A stretch of the entries below is to be set down exactly, running from the line with "start (R226). -/" through the line with "def DmaCh.halt (c", both included, and no other line.

== Segment start ==

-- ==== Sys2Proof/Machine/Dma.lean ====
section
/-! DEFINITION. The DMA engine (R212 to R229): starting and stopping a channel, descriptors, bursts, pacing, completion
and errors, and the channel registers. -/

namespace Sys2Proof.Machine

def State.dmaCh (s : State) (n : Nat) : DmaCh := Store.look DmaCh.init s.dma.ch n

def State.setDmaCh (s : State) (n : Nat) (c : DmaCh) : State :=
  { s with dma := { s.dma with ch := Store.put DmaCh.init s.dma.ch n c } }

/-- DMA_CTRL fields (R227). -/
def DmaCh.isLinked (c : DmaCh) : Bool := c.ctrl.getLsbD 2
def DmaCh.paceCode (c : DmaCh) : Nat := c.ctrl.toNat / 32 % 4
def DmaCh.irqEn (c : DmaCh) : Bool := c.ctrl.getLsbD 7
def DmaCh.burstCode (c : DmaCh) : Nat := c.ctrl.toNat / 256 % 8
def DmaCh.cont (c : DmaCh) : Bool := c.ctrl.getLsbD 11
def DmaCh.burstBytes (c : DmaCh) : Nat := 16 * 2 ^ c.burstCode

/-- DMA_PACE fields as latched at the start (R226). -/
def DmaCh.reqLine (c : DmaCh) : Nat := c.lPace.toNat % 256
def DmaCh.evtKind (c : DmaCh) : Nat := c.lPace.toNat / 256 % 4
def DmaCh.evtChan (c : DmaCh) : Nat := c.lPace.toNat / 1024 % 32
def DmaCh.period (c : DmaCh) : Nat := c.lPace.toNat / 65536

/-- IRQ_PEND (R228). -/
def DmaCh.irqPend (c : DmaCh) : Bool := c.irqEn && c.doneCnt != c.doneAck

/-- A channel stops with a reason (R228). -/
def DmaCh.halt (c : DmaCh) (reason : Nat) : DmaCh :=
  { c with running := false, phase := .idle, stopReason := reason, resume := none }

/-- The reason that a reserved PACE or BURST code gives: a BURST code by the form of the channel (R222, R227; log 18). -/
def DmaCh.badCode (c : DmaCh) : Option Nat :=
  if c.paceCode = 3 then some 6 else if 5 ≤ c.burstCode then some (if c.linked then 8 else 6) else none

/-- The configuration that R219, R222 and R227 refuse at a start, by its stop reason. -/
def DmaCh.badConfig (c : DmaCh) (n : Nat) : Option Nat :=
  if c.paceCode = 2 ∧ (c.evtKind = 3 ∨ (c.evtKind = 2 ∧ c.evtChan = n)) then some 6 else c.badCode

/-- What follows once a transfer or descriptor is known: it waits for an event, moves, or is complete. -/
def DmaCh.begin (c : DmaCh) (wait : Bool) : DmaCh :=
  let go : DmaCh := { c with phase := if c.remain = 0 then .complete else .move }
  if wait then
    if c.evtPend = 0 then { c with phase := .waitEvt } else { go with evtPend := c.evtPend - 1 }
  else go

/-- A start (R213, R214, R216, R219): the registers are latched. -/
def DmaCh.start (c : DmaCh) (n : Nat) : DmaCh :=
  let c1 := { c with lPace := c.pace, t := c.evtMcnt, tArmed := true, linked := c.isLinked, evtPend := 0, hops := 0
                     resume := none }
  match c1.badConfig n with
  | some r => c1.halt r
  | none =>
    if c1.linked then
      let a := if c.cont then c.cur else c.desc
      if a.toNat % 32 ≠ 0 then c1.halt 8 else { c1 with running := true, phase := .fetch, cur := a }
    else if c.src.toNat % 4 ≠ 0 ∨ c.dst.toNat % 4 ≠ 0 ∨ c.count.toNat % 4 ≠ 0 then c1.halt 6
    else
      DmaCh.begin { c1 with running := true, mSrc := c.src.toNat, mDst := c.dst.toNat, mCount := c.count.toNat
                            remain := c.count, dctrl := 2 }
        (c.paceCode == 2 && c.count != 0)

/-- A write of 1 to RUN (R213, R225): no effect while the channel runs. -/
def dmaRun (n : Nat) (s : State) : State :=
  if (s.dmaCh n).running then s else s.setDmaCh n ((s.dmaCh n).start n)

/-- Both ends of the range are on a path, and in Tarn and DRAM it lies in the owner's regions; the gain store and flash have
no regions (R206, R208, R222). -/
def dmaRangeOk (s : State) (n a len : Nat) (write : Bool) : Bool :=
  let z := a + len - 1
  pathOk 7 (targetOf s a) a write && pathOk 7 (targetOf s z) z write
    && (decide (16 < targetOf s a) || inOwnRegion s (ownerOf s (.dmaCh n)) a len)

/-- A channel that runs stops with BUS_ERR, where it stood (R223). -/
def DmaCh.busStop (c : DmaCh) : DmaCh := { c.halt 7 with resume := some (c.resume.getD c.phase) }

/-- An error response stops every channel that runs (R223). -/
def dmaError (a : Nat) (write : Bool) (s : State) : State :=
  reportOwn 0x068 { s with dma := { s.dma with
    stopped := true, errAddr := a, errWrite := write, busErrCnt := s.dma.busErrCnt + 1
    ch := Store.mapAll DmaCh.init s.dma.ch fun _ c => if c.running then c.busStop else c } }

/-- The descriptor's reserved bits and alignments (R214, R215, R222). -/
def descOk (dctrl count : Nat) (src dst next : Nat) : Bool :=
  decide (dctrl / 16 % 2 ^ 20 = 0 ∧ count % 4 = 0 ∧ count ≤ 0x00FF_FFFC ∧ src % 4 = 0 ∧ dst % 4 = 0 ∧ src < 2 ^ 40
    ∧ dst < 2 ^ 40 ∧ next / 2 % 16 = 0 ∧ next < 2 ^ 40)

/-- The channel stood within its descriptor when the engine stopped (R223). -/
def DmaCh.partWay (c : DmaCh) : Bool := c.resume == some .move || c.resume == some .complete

== Segment end ==

* Completed task *
/-- DMA_PACE fields as latched at the start (R226). -/
def DmaCh.reqLine (c : DmaCh) : Nat := c.lPace.toNat % 256
def DmaCh.evtKind (c : DmaCh) : Nat := c.lPace.toNat / 256 % 4
def DmaCh.evtChan (c : DmaCh) : Nat := c.lPace.toNat / 1024 % 32
def DmaCh.period (c : DmaCh) : Nat := c.lPace.toNat / 65536

/-- IRQ_PEND (R228). -/
def DmaCh.irqPend (c : DmaCh) : Bool := c.irqEn && c.doneCnt != c.doneAck

/-- A channel stops with a reason (R228). -/
def DmaCh.halt (c : DmaCh) (reason : Nat) : DmaCh :=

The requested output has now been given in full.